The sun was out and i could literally see my lure in the water but the place was just devoid of fish. I occasionally did hit a good cast and managed to lob the lure to the otherside of the river bank near some overhanging trees or weed but absolutely no life what so ever.

I covered half a mile of water before calling it a day and walking the 2.2miles home.

Got the baitcaster dialed in and didnt suffer any serious backlashes or birdsnests though  all that youtube studying paid off. Now if only i could find some pike to inhale the lure like they did in some of these videos 

Next trip out will be this sunday


----------



## RoubaixCube (3 Oct 2021)

went out for more lure flipping but this time i managed to blag a ride to take me further down the river. Absolutely beautiful stretch of river by Picketts lock. Got talking to a few of the locals there and they both said that most of the bigger fish had been 'cleaned out' by the locals who probably fancied it a long with a portion of chips. Sad news but not totally unheard of. I was fishing with a spoon while the other guy had a shallow swim or crank bait with a rattle and rubber curly tails. We fished the same stretch of river for about an hour. When he moved up, i moved up to cover the same area he had covered earlier but with my spoon.

Neither his fancy crank/swim bait or my spoon manage to tease any sort of take from a pike 😢

I was using a Abu Garcia limited edition spoon







Absolutely lovely action, especially when you do the slow and twitchy/jerky retrieve. It dances in the water so beautifully. 

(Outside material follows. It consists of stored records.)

-- ==== Sys2Proof/Machine/Flags.lean ====
section
/-! DEFINITION. Completion flags and owed tags (R153 to R158), the checks of R173, and the status word of a transaction
(R343). -/

namespace Sys2Proof.Machine

open Sys2Proof

def Group.flag (g : Group) (n : Nat) : Nat := Tab.get g.flags n 0

/-- Add 1 to a flag (R153). -/
def Group.raise (g : Group) (n : Nat) : Group := { g with flags := Tab.set g.flags n (g.flag n + 1) }

/-- Subtract 1 from a flag (R153). -/
def Group.lower (g : Group) (n : Nat) : Group :=
  { g with flags := if g.flag n ≤ 1 then Tab.del g.flags n else Tab.set g.flags n (g.flag n - 1) }

/-- Every flag is zero. -/
def Group.flagsClear (g : Group) : Bool := g.flags.all (fun p => p.2 == 0)

/-- Every flag of a mask is zero. -/
def Group.maskClear (g : Group) (mask : Nat) : Bool := g.flags.all (fun p => p.2 == 0 || !bit mask p.1)

/-- The line the group runs from. -/
def Group.lineBits (g : Group) : BitVec 512 := match g.line with | some l => l.bits | none => 0

/-- The set-flag field that FSEL selects (R155). -/
def Group.setField (g : Group) (f : Slot) : Nat := if Rule.fsel f then lineSetB g.lineBits else lineSetA g.lineBits

/-- The flag that an instruction counts on; none for 15 (R155). -/
def Group.flagFor (g : Group) (f : Slot) : Option Nat := if g.setField f < 12 then some (g.setField f) else none

/-- What an operand names, register by register. -/
def Opnd.owned (o : Opnd) : List Owned :=
  (List.range o.width).map (fun i =>
    match o.kind with | .vec => .vreg (o.idx + i) | .pred => .pred (o.idx + i) | .scal => .scalar (o.idx + i))

/-- The operands of a slot. -/
def operandsOf (op : Nat) (f : Slot) : List Opnd := match Rule.rule op f with | some r => r.opnds | none => []

/-- The registers that a slot writes. -/
def writesOf (op : Nat) (f : Slot) : List Owned := ((operandsOf op f).filter (·.write)).flatMap Opnd.owned

/-- Some operand, or the guard, is owed (R157). -/
def Group.owes (g : Group) (op : Nat) (f : Slot) : Bool :=
  !g.owed.isEmpty &&
  let l := .pred f.gp.toNat :: (operandsOf op f).flatMap Opnd.owned
  g.owed.any (fun p => l.contains p.1)

/-- The tags of the flags of a mask are cleared (R154). -/
def Group.clearOwed (g : Group) (mask : Nat) : Group := { g with owed := g.owed.filter (fun p => !bit mask p.2) }

/-- A vector operand lies below the declared count (R164). -/
def Opnd.declared (n : Nat) (o : Opnd) : Bool :=
  match o.kind with | .vec => decide (o.idx + o.width ≤ n) | _ => true

/-- The checks of R173 other than the pair's, in their order; the trap of the first that fails. -/
def checkSlot (regs : Nat) (g : Group) (op : Nat) (f : Slot) : Option Cause :=
  if !Rule.slotOk op f then some .illegal
  else if !(operandsOf op f).all (Opnd.declared regs) then some .illegal
  else if variableLatency op && (g.setField f == 15) && !(writesOf op f).isEmpty then some .illegal
  else if g.owes op f then some .hazard
  else none

/-- SB reads a scalar: it needs a converged group and a valid scalar (R44, R167). -/
def staleScalar (conv : Bool) (g : Group) (f : Slot) : Bool :=
  Rule.sbit f && (!conv || (Tab.look g.scalars f.b.toNat).isNone)

/-- The code of a trap cause (R439). -/
def Cause.code : Cause → Nat
  | .illegal => 1 | .parity => 2 | .hazard => 3 | .privilege => 4 | .staleScalar => 5 | .convergence => 6 | .window => 7
  | .operand => 8 | .engineReset => 9 | .laneFault => 10 | .target => 11 | .userTrap => 12 | .spawnFull => 13
  | .pageFault => 14 | .poisoned => 15 | .misaligned => 16 | .scratchBound => 17 | .rangeLock => 18 | .copyLen => 19
  | .barrier => 20 | .peerLost => 21

/-- The code of a page-fault kind (R97). -/
def Kind.code : Kind → Nat
  | .notValid => 0 | .perm => 1 | .user => 2 | .world => 3 | .attr => 4 | .nonCanon => 5 | .unbacked => 6 | .readOnly => 7
  | .walkPoison => 8

/-- The code of an abort cause (R342). -/
def Abort.code : Abort → Nat
  | .none => 0 | .conflict => 1 | .lane => 2 | .sigFull => 3 | .fault => 4 | .preempt => 5 | .capacity => 6 | .instr => 7
  | .explicit => 8 | .crossPkg => 9 | .memType => 10 | .poison => 11 | .trap => 12 | .timeout => 13 | .noTx => 14
  | .nest => 15

/-- An abort that the hardware retries (R342). -/
def Abort.retried : Abort → Bool
  | .conflict => true | .lane => true | .sigFull => true | .fault => true | .preempt => true | _ => false

/-- An abort that raises RETRIES (R342). SIGFULL in lock mode leaves it (R345). -/
def Abort.counted : Abort → Bool
  | .conflict => true | .lane => true | .sigFull => true | _ => false

/-- The status word of R343. -/
def statusWord (depth : Nat) (open_ lock : Bool) (retries code cause : Nat) : Nat :=
  depth * 2 ^ 24 + (if open_ then 2 ^ 23 else 0) + (if lock then 2 ^ 22 else 0) + min retries 63 * 2 ^ 16
    + code % 256 * 256 + cause % 256

end Sys2Proof.Machine
end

Maybe the story about the people 'cleaning out' the lea is true 😢

Really made me re-consider future membership with the club even though i just joined last week so i could fish that stretch of river they have control over.

Ive got all year to think about membership none the less. I'll probably give the Waterway Wanderers scheme a go.


----------



## delb0y (4 Oct 2021)

I've had many trips like that RoubaixCube. I lure fish the Gloucester and Sharpness canal and many's the time that I'm convinced there's no fish in it (or none that want to take a lure - I've caught plenty on feeders, and floats). But then all of a sudden, out of nowhere... bang "I'm in!". Makes it all worthwhile.

And I enjoy just being out there, too. That's the beauty of it.

Talking of catching, not fishing, did anyone see that little article in the fishing press a few weeks back about an angler breaking the record on a "well known northern fishing complex"? 881 lb - yes 881 !! - in 5 hours. He filled 20 keepnets by the end of the match and had to have help lifting them out. The angler in second place in the match caught over 606 lb. 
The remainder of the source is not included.